-- ==== Sys2Proof/Machine/Trust.lean ====
section
/-! DEFINITION. Enrolment and the wall key (R441 to R448, R518 of spec/15_trust_keys_and_update.md), and the TRNG's health (R432). -/

namespace Sys2Proof.Machine

/-- TRNG_FAIL (R432): the flag stands until the next start. -/
def doTrngFail (s : State) : State := (s.wr Reg.TRS_STAT_TRNG_FAIL 1).raise srcTrust 0xD202 0

def execTrngFail (s : State) : Host.Outcome State Fault Refusal :=
  .next (s.whenAlive fun u => doTrngFail u)

/-! ### Bodies (R443) -/

/-- The first eight bytes of every ENROL BODY: STAGE and WALL_ID. -/
def stageHead (stage wallId : Nat) : Bytes := leBytes 1 stage ++ zeros 3 ++ leBytes 4 wallId

/-- ID_PUB, SERIAL, CERT_KEY and CERT, as stages 1 and 2 carry them. -/
def State.identity (s : State) : Bytes := s.idPub ++ leBytes 4 s.serial ++ leBytes 1 s.certKey ++ zeros 3 ++ s.ownCert

/-- Stage 1 up to SIG. -/
def State.helloFields (s : State) (wallId : Nat) (ns : BitVec 128) (es : Bytes) : Bytes :=
  stageHead 1 wallId ++ beBytes 32 (s.ownerHash.getD 0).toNat ++ beBytes 16 ns.toNat ++ es ++ s.identity

/-- Stage 2 up to SIG. -/
def State.keyFields (s : State) (wallId : Nat) (nt : BitVec 128) (et : Bytes) : Bytes :=
  stageHead 2 wallId ++ beBytes 16 nt.toNat ++ et ++ s.identity

/-- CERT verifies under a vendor key that is not revoked: the fields of `identity` stand at offset `o` (R445, first test). -/
def State.certOk (s : State) (body : Bytes) (o : Nat) : Bool :=
  let k := leAt body (o + 68) 1
  s.vendorUsable k && Config.ecdsaVerify (Config.vendorKey k) (slice body o 68) (be256 body (o + 72)) (be256 body (o + 104))

/-- SIG verifies under ID_PUB (R445, second test). -/
def sigOk (pub msg body : Bytes) (o : Nat) : Bool := Config.ecdsaVerify pub msg (be256 body o) (be256 body (o + 32))

/-- What the tests of stage 1 find (R445): 0 good, 1 certificate, 2 signature, 3 owner. An unclaimed answerer takes any OWNER. -/
def State.helloReason (s : State) (hello : Bytes) : Nat :=
  if !s.certOk hello 120 then 1
  else if !sigOk (slice hello 120 64) (hello.take 256) hello 256 then 2
  else match s.ownerHash with
    | none => 0
    | some h => if be256 hello 8 = h then 0 else 3

/-- What the tests of stage 2 find (R445). -/
def State.keyReason (s : State) (hello key : Bytes) : Nat :=
  if !s.certOk key 88 then 1 else if !sigOk (slice key 88 64) (hello ++ key.take 224) key 224 then 2 else 0

/-- The ASCII string of the key derivation (R446). -/
def wallKeyInfo : Bytes := ("OCU7720 wall key".toList.map fun c => BitVec.ofNat 8 c.toNat)

/-- The 44 bytes that both ends derive (R446): salt NS and NT, the shared secret, and the answerer's wall address with WALL_ID. -/
def wallKdf (hello key : Bytes) (z : BitVec 256) (addr wallId : Nat) : Bytes :=
  Config.hkdf (slice hello 40 16 ++ slice key 8 16) (beBytes 32 z.toNat) (wallKeyInfo ++ leBytes 2 addr ++ leBytes 4 wallId) 44

/-- The key-encryption key and the IV of derived bytes (R446). -/
def kekOf (d : Bytes) : BitVec 256 := be256 d 0
def kekIv (d : Bytes) : Bytes := slice d 32 12

/-- The digest of stages 1 and 2 (R446, log entry 25). -/
def stagesDigest (hello key : Bytes) : Bytes := beBytes 32 (Config.sha256 (hello ++ key)).toNat

/-- Adds the key stream of AES-256-GCM to bytes (R446). -/
def gcmXor (key : BitVec 256) (iv bs : Bytes) : Bytes := bs.zipWith (· ^^^ ·) (Config.gcmStream key iv bs.length)

/-- The wrapped wall key: CT and TAG (R443, R446). -/
def wrapKey (d : Bytes) (wall : BitVec 256) (aad : Bytes) : Bytes :=
  let ct := gcmXor (kekOf d) (kekIv d) (beBytes 32 wall.toNat)
  ct ++ beBytes 16 (Config.gcmTag (kekOf d) (kekIv d) aad ct).toNat

/-- Unwraps CT and TAG; none where TAG is wrong. -/
def unwrapKey (d ct : Bytes) (tag : BitVec 128) (aad : Bytes) : Option (BitVec 256) :=
  if Config.gcmTag (kekOf d) (kekIv d) aad ct = tag then some (be256 (gcmXor (kekOf d) (kekIv d) ct) 0) else none

/-- CONF of stage 4 (R443). -/
def confOf (wall : BitVec 256) (hello key : Bytes) : BitVec 128 := Config.gcmTag wall (zeros 12) (stagesDigest hello key) []

/-! ### The Sender that offers -/

/-- A Sender that offers (R441, R444): the holder, and from step C10 to first light the Sender that is to claim the Spindle. -/
def State.offering (s : State) : Bool :=
  s.isSender && (s.holdsSpindle || ((match s.sys.step with
    | some (false, k) => decide (10 ≤ k)
    | _ => false) && !s.sys.firstLight && (!s.flag Reg.SYS_ROLE_PROTECTED || (s.rd Reg.SYS_ROLE_RANK == 0 && !s.spn.holderHeard))))

/-- Positions of a chain with an enabled entry in the map in force (R444, R515). -/
def State.mapTiles (s : State) (c : Nat) : List Nat := positions.filter fun p => s.cfg 1 (Reg.DMG_TILE_SIZE_ENABLE c p) == 1

/-- Some enabled Tile, or the partner, has yet to enrol with this Sender (R444). -/
def State.unenrolled (s : State) : Bool :=
  ([0, 1, 2, 3].any fun c => (s.mapTiles c).any fun p => !s.trs.enrolled.contains (tileKey c p))
    || (s.flag Reg.SYS_ROLE_PROTECTED && !s.trs.partner)

/-- The group and chain of a port of a Sender, as ADDR has them. -/
def State.portAddr (s : State) (p : Nat) : Nat := s.rd Reg.SYS_ROLE_GROUP * 256 + p * 64

/-- An exchange that was dropped under R445 or R518: it counts, and a record tells why. -/
def State.enrolFailed (s : State) (reason : Nat) : State :=
  ((s.bump Reg.TRS_ENROL_FAIL).wr Reg.TRS_ENROL_LAST_REASON reason).raise srcTrust 0x5204 reason

/-- Forms and sends a stage 1 offer (R443, R444). -/
def State.offer (s : State) (p : Nat) : State :=
  let form := if s.rd Reg.SYS_ROLE_RANK = 0 then 1 else 3
  let ns := s.free 128
  let s1 := s.spend
  let eph := s1.free 256
  let f := s.helloFields (s.rd Reg.TRS_WALL_ID_WALL_ID) ns (Config.ecdhPublic eph)
  let (s2, sg) := s1.spend.sign f
  let s3 := s2.send p .enrol (enrolDest (s.portAddr p)) (enrolBody form 0 (s.portAddr p) (f ++ sg))
  { s3 with trs := { s3.trs with
    offers := Tab.put s3.trs.offers p ⟨1, s.now, form, f ++ sg, eph, [], 0⟩, offeredAt := Tab.put s3.trs.offeredAt p s.now } }

/-- An offer on a port is due (R444): its exchange has ended, or 100 ms have passed since the offer before. -/
def State.offerDue (s : State) (p : Nat) : Bool :=
  match Tab.find s.trs.offeredAt p with
  | some t => decide (t + 100000000 ≤ s.now)
  | none => true

/-- ENROL_OFFER (R432, R441, R444): on an active port on which no exchange is half done, when the next offer is due. -/
def doEnrolOffer (s : State) (p : Nat) : State :=
  let busy := (Tab.find s.trs.offers p).any fun x => x.stage != 1
  if !s.offering || !s.unenrolled || !s.canSend p || busy || !s.canDraw || !s.offerDue p then s else s.needWallKey.offer p

def execEnrolOffer (p : Port) (s : State) : Host.Outcome State Fault Refusal :=
  .next (s.whenAlive fun u => doEnrolOffer u p)

/-! ### Relays and the answerer -/

/-- The device is enrolled under the WALL_ID that an ENROL BODY names (R444). -/
def State.sameWall (s : State) (body : Bytes) : Bool := s.trs.wallKey.isSome && s.rd Reg.TRS_WALL_ID_WALL_ID == leAt body 12 4

/-- A Tile relays an ENROL body out of its other port (R231, R444). -/
def State.relay (s : State) (p : Nat) (body : Bytes) : State :=
  if s.isTile ∧ p < 2 then s.send (1 - p) .enrol (enrolDest (leAt body 2 2 / 64 % 64 * 64)) body else s

/-- An offer relayed with HOPS + 1, which may not exceed 63 (R231). -/
def State.relayOffer (s : State) (p : Nat) (body : Bytes) : State :=
  if leAt body 1 1 + 1 ≤ 63 then s.relay p (body.take 1 ++ leBytes 1 (leAt body 1 1 + 1) ++ body.drop 2) else s

/-- The device answers an offer that arrives on a port (R231, R444): a Sender that does not offer any, a Tile one of form 0x01 on port A or of form 0x03
on port B with HOPS below 63. -/
def State.answers (s : State) (p : Nat) (body : Bytes) : Bool :=
  let form := leAt body 0 1
  if s.isSender then !s.offering
  else s.isTile && ((form == 1 && p == 0) || (form == 3 && p == 1)) && decide (leAt body 1 1 < 63)

/-- Forms the stage 2 answer to a stage 1 offer, and sends it, waking the direction where it is Dormant (R442, R443). -/
def State.answer (s : State) (p : Nat) (body : Bytes) : State :=
  let hello := body.drop 8
  let nt := s.free 128
  let s1 := s.spend
  let eph := s1.free 256
  let f := s.keyFields (leAt body 12 4) nt (Config.ecdhPublic eph)
  let sg := Config.ecdsaSign s.idPriv (hello ++ f) (s1.spend.free 256).toNat
  let key := f ++ beBytes 32 sg.1.toNat ++ beBytes 32 sg.2.toNat
  let s2 := s1.spend.spend
  let woke := !s.canSend p
  let s3 := { s2 with trs := { s2.trs with
    answers := Tab.put s2.trs.answers p
      ⟨s.now, leAt body 0 1, leAt body 1 1, leAt body 2 2 / 64 % 64 * 64, hello, key, eph, false, woke⟩ } }
  if woke then doTransmitWake s3 p else s3.sendAnswer p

- - - - -

Instructions to follow: An exact copy of the lines above, from the one containing "carry them. -/" down to the one containing "def wallKeyInfo : Bytes" and including both, is the whole answer; retype it and nothing else.

Completed exercise:
/-- ID_PUB, SERIAL, CERT_KEY and CERT, as stages 1 and 2 carry them. -/
def State.identity (s : State) : Bytes := s.idPub ++ leBytes 4 s.serial ++ leBytes 1 s.certKey ++ zeros 3 ++ s.ownCert

/-- Stage 1 up to SIG. -/
def State.helloFields (s : State) (wallId : Nat) (ns : BitVec 128) (es : Bytes) : Bytes :=
  stageHead 1 wallId ++ beBytes 32 (s.ownerHash.getD 0).toNat ++ beBytes 16 ns.toNat ++ es ++ s.identity

/-- Stage 2 up to SIG. -/
def State.keyFields (s : State) (wallId : Nat) (nt : BitVec 128) (et : Bytes) : Bytes :=
  stageHead 2 wallId ++ beBytes 16 nt.toNat ++ et ++ s.identity

/-- CERT verifies under a vendor key that is not revoked: the fields of `identity` stand at offset `o` (R445, first test). -/
def State.certOk (s : State) (body : Bytes) (o : Nat) : Bool :=
  let k := leAt body (o + 68) 1
  s.vendorUsable k && Config.ecdsaVerify (Config.vendorKey k) (slice body o 68) (be256 body (o + 72)) (be256 body (o + 104))

/-- SIG verifies under ID_PUB (R445, second test). -/
def sigOk (pub msg body : Bytes) (o : Nat) : Bool := Config.ecdsaVerify pub msg (be256 body o) (be256 body (o + 32))

/-- What the tests of stage 1 find (R445): 0 good, 1 certificate, 2 signature, 3 owner. An unclaimed answerer takes any OWNER. -/
def State.helloReason (s : State) (hello : Bytes) : Nat :=
  if !s.certOk hello 120 then 1
  else if !sigOk (slice hello 120 64) (hello.take 256) hello 256 then 2
  else match s.ownerHash with
    | none => 0
    | some h => if be256 hello 8 = h then 0 else 3

/-- What the tests of stage 2 find (R445). -/
def State.keyReason (s : State) (hello key : Bytes) : Nat :=
  if !s.certOk key 88 then 1 else if !sigOk (slice key 88 64) (hello ++ key.take 224) key 224 then 2 else 0

/-- The ASCII string of the key derivation (R446). -/
def wallKeyInfo : Bytes := ("OCU7720 wall key".toList.map fun c => BitVec.ofNat 8 c.toNat)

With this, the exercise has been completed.